*** Opening RECORDS ***

-- ==== Sys2Proof/Tests/Slice0.lean ====
section
/-! SUPPORT. Tests. Expected values come from the spec: the derived one-step vectors of spec/96_test_vectors_derived.md (each
theorem names its vector), the encodings of R82 and R93, and the bounds of the rules. The last part shows, for each
obligation that has hypotheses, a concrete state and operands that meet them, at the edges of each clause's range. -/

open Sys2Proof Sys2Proof.Machine

/-! ### Helpers -/

/-- The vectors' standard start: reset, registers `10` to `17`, the bytes at `0x0000`, input closed. -/
def Tests.start (bytes : List Byte) : State :=
  { State.reset with regs := #v[0x10, 0x11, 0x12, 0x13, 0x14, 0x15, 0x16, 0x17], mem := Memory.load [] 0 bytes }

/-- The standard start with the bytes at another address, and IP there. -/
def Tests.startAt (a : Word) (bytes : List Byte) : State :=
  { Tests.start [] with ip := a, mem := Memory.load [] a bytes }

/-- The registers of the pointer vectors (V41), and of V42, V43 and V44. -/
def Tests.ptrRegs : Vector Byte 8 := #v[0x00, 0x11, 0x20, 0x40, 0x14, 0x15, 0x16, 0xCD]
def Tests.logRegs : Vector Byte 8 := #v[0x5A, 0xCC, 0xAA, 0x0F, 0xF0, 0x81, 0x00, 0xFF]
def Tests.ariRegs : Vector Byte 8 := #v[0x5A, 0xFF, 0x01, 0x80, 0xC8, 0x07, 0x00, 0x03]
def Tests.jmpRegs : Vector Byte 8 := #v[0x5A, 0x5A, 0x5B, 0x00, 0x14, 0x15, 0x16, 0x17]

/-- The result is a next state of which `p` holds. -/
def Tests.ends (r : Result) (p : State → Bool) : Bool :=
  match r with
  | .next t => p t
  | .fault _ => false
  | .refused _ => false

/-- A clean end: `RUNNING`, no error, IP as given. -/
def Tests.clean (t : State) (ip : Word) : Bool := t.err == [] && t.status == .running && t.ip == ip

/-- A fault with these records, IP as given. -/
def Tests.faulted (t : State) (ip : Word) (es : List ErrorRecord) : Bool :=
  t.err == es && t.status == .faulted && t.ip == ip

def Tests.badReg (i : Nat) : ErrorRecord := { code := .invalidRegister, info0 := BitVec.ofNat 16 i, info1 := 0 }
def Tests.plain (c : ErrorCode) : ErrorRecord := { code := c, info0 := 0, info1 := 0 }

/-- A `RET` at `0x0200` and the frame of V45-22 below `0xFF0C`. -/
def Tests.retMem : Memory :=
  Memory.load (Memory.load [] 0x0200 [0x84]) 0xFF03 [0x03, 0xA2, 0xA3, 0xA4, 0xA5, 0xA6, 0xA7, 0x00, 0x13]

open Tests

/-! ### Well-formedness: each operand shape refuses an index that no byte holds -/

theorem test_illformed_mlr : Instr.wellFormed (.mlr 0 256) = false := by decide
theorem test_illformed_mrr_first : Instr.wellFormed (.mrr 256 0) = false := by decide
theorem test_illformed_mrr_second : Instr.wellFormed (.mrr 0 256) = false := by decide
theorem test_illformed_mlm : Instr.wellFormed (.mlm 0 256) = false := by decide
theorem test_illformed_mrm : Instr.wellFormed (.mrm 0 256) = false := by decide
theorem test_illformed_mmr : Instr.wellFormed (.mmr 256 0) = false := by decide
theorem test_illformed_lnd : Instr.wellFormed (.lnd 256 0) = false := by decide
theorem test_illformed_lor : Instr.wellFormed (.lor 0 256) = false := by decide
theorem test_illformed_lxr : Instr.wellFormed (.lxr 256 0) = false := by decide
theorem test_illformed_lbc : Instr.wellFormed (.lbc 0 256) = false := by decide
theorem test_illformed_lsl : Instr.wellFormed (.lsl 256 0) = false := by decide
theorem test_illformed_lsr : Instr.wellFormed (.lsr 256 0) = false := by decide
theorem test_illformed_inc : Instr.wellFormed (.inc 256) = false := by decide
theorem test_illformed_dec : Instr.wellFormed (.dec 256) = false := by decide
theorem test_illformed_add : Instr.wellFormed (.add 256 0) = false := by decide
theorem test_illformed_sub : Instr.wellFormed (.sub 0 256) = false := by decide
theorem test_illformed_mul : Instr.wellFormed (.mul 256 0) = false := by decide
theorem test_illformed_div : Instr.wellFormed (.div 0 256) = false := by decide
theorem test_illformed_jeq : Instr.wellFormed (.jeq 256 0) = false := by decide
theorem test_illformed_jne : Instr.wellFormed (.jne 256 0) = false := by decide
theorem test_illformed_spr : Instr.wellFormed (.spr 256) = false := by decide
theorem test_illformed_stp : Instr.wellFormed (.stp 256) = false := by decide
theorem test_illformed_rin : Instr.wellFormed (.rin 256) = false := by decide
theorem test_wellformed_edge : Instr.wellFormed (.mrm 255 255) = true ∧ Instr.registersExist (.mrm 7 6) = true ∧
    Instr.registersExist (.mrm 7 7) = false := by decide

/-! ### Decoding: every constructor from bytes written out from R82, R83, R84 and R93 -/

theorem test_decode_nop : decode [0x00, 0xAB] = .ok (.nop, [0xAB]) := rfl
theorem test_decode_mlr : decode [0x01, 0x2A, 0x03, 0xAB] = .ok (.mlr 0x2A 3, [0xAB]) := rfl
theorem test_decode_mrr : decode [0x02, 0x01, 0x05, 0xAB] = .ok (.mrr 1 5, [0xAB]) := rfl
theorem test_decode_mlm : decode [0x03, 0x77, 0x02, 0xAB] = .ok (.mlm 0x77 2, [0xAB]) := rfl
theorem test_decode_mrm : decode [0x04, 0x01, 0x02, 0xAB] = .ok (.mrm 1 2, [0xAB]) := rfl
theorem test_decode_mmr : decode [0x05, 0x02, 0x05, 0xAB] = .ok (.mmr 2 5, [0xAB]) := rfl
theorem test_decode_lnd : decode [0x20, 0x01, 0x02, 0xAB] = .ok (.lnd 1 2, [0xAB]) := rfl
theorem test_decode_lor : decode [0x21, 0x03, 0x04, 0xAB] = .ok (.lor 3 4, [0xAB]) := rfl
theorem test_decode_lxr : decode [0x22, 0x08, 0x09, 0xAB] = .ok (.lxr 8 9, [0xAB]) := rfl
theorem test_decode_lbc : decode [0x23, 0x02, 0x01, 0xAB] = .ok (.lbc 2 1, [0xAB]) := rfl
theorem test_decode_lsl : decode [0x24, 0x05, 0x03, 0xAB] = .ok (.lsl 5 3, [0xAB]) := rfl
theorem test_decode_lsr : decode [0x25, 0x07, 0x04, 0xAB] = .ok (.lsr 7 4, [0xAB]) := rfl
theorem test_decode_inc : decode [0x40, 0x03, 0xAB] = .ok (.inc 3, [0xAB]) := rfl
theorem test_decode_dec : decode [0x41, 0xFF, 0xAB] = .ok (.dec 255, [0xAB]) := rfl
theorem test_decode_add : decode [0x42, 0x04, 0x05, 0xAB] = .ok (.add 4 5, [0xAB]) := rfl
theorem test_decode_sub : decode [0x43, 0x02, 0x01, 0xAB] = .ok (.sub 2 1, [0xAB]) := rfl
theorem test_decode_mul : decode [0x44, 0x03, 0x07, 0xAB] = .ok (.mul 3 7, [0xAB]) := rfl
theorem test_decode_div : decode [0x45, 0x01, 0x02, 0xAB] = .ok (.div 1 2, [0xAB]) := rfl
theorem test_decode_jmp : decode [0x60, 0x12, 0x34, 0xAB] = .ok (.jmp 0x1234, [0xAB]) := rfl
theorem test_decode_jeq : decode [0x61, 0x01, 0x12, 0x34, 0xAB] = .ok (.jeq 1 0x1234, [0xAB]) := rfl
theorem test_decode_jne : decode [0x62, 0x02, 0x12, 0x34, 0xAB] = .ok (.jne 2 0x1234, [0xAB]) := rfl
theorem test_decode_spl : decode [0x80, 0x7E, 0xAB] = .ok (.spl 0x7E, [0xAB]) := rfl
theorem test_decode_spr : decode [0x81, 0x03, 0xAB] = .ok (.spr 3, [0xAB]) := rfl
theorem test_decode_stp : decode [0x82, 0x04, 0xAB] = .ok (.stp 4, [0xAB]) := rfl
theorem test_decode_cll : decode [0x83, 0x02, 0x00, 0xAB] = .ok (.cll 0x0200, [0xAB]) := rfl
theorem test_decode_ret : decode [0x84, 0xAB] = .ok (.ret, [0xAB]) := rfl
theorem test_decode_pnt : decode [0xE0, 0x00, 0x06, 0x05, 0xAB] = .ok (.pnt 0x0006 5, [0xAB]) := rfl
theorem test_decode_rin : decode [0xE1, 0x02, 0xAB] = .ok (.rin 2, [0xAB]) := rfl
theorem test_decode_hlt : decode [0xFF, 0xAB] = .ok (.hlt, [0xAB]) := rfl
theorem test_decode_unknown : decode [0x06, 0x01] = .error (.unknownOpcode 0x06) := rfl
theorem test_decode_truncated : decode [0x61, 0x01, 0x12] = .error .truncated := rfl
/-- The table's numbering: `61 01 12 34` is the number `0x34120161` of 32 bits; `0x06` is no opcode. -/
theorem test_table_word : decodeTableWord 32 0x34120161 = some (.jeq 1 0x1234) ∧ decodeTableWord 8 0x06 = none := ⟨rfl, rfl⟩
theorem test_fetch_word : step (State.reset.withFetchWord 24 0x032A01) =
    .next (((State.reset.withFetchWord 24 0x032A01).setIp 3).setX 3 0x2A) := rfl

*** Closing RECORDS ***

EXERCISE GOAL — Among the lines above, count those containing "faulted" and give only that count.

EXERCISE SOLUTION — 2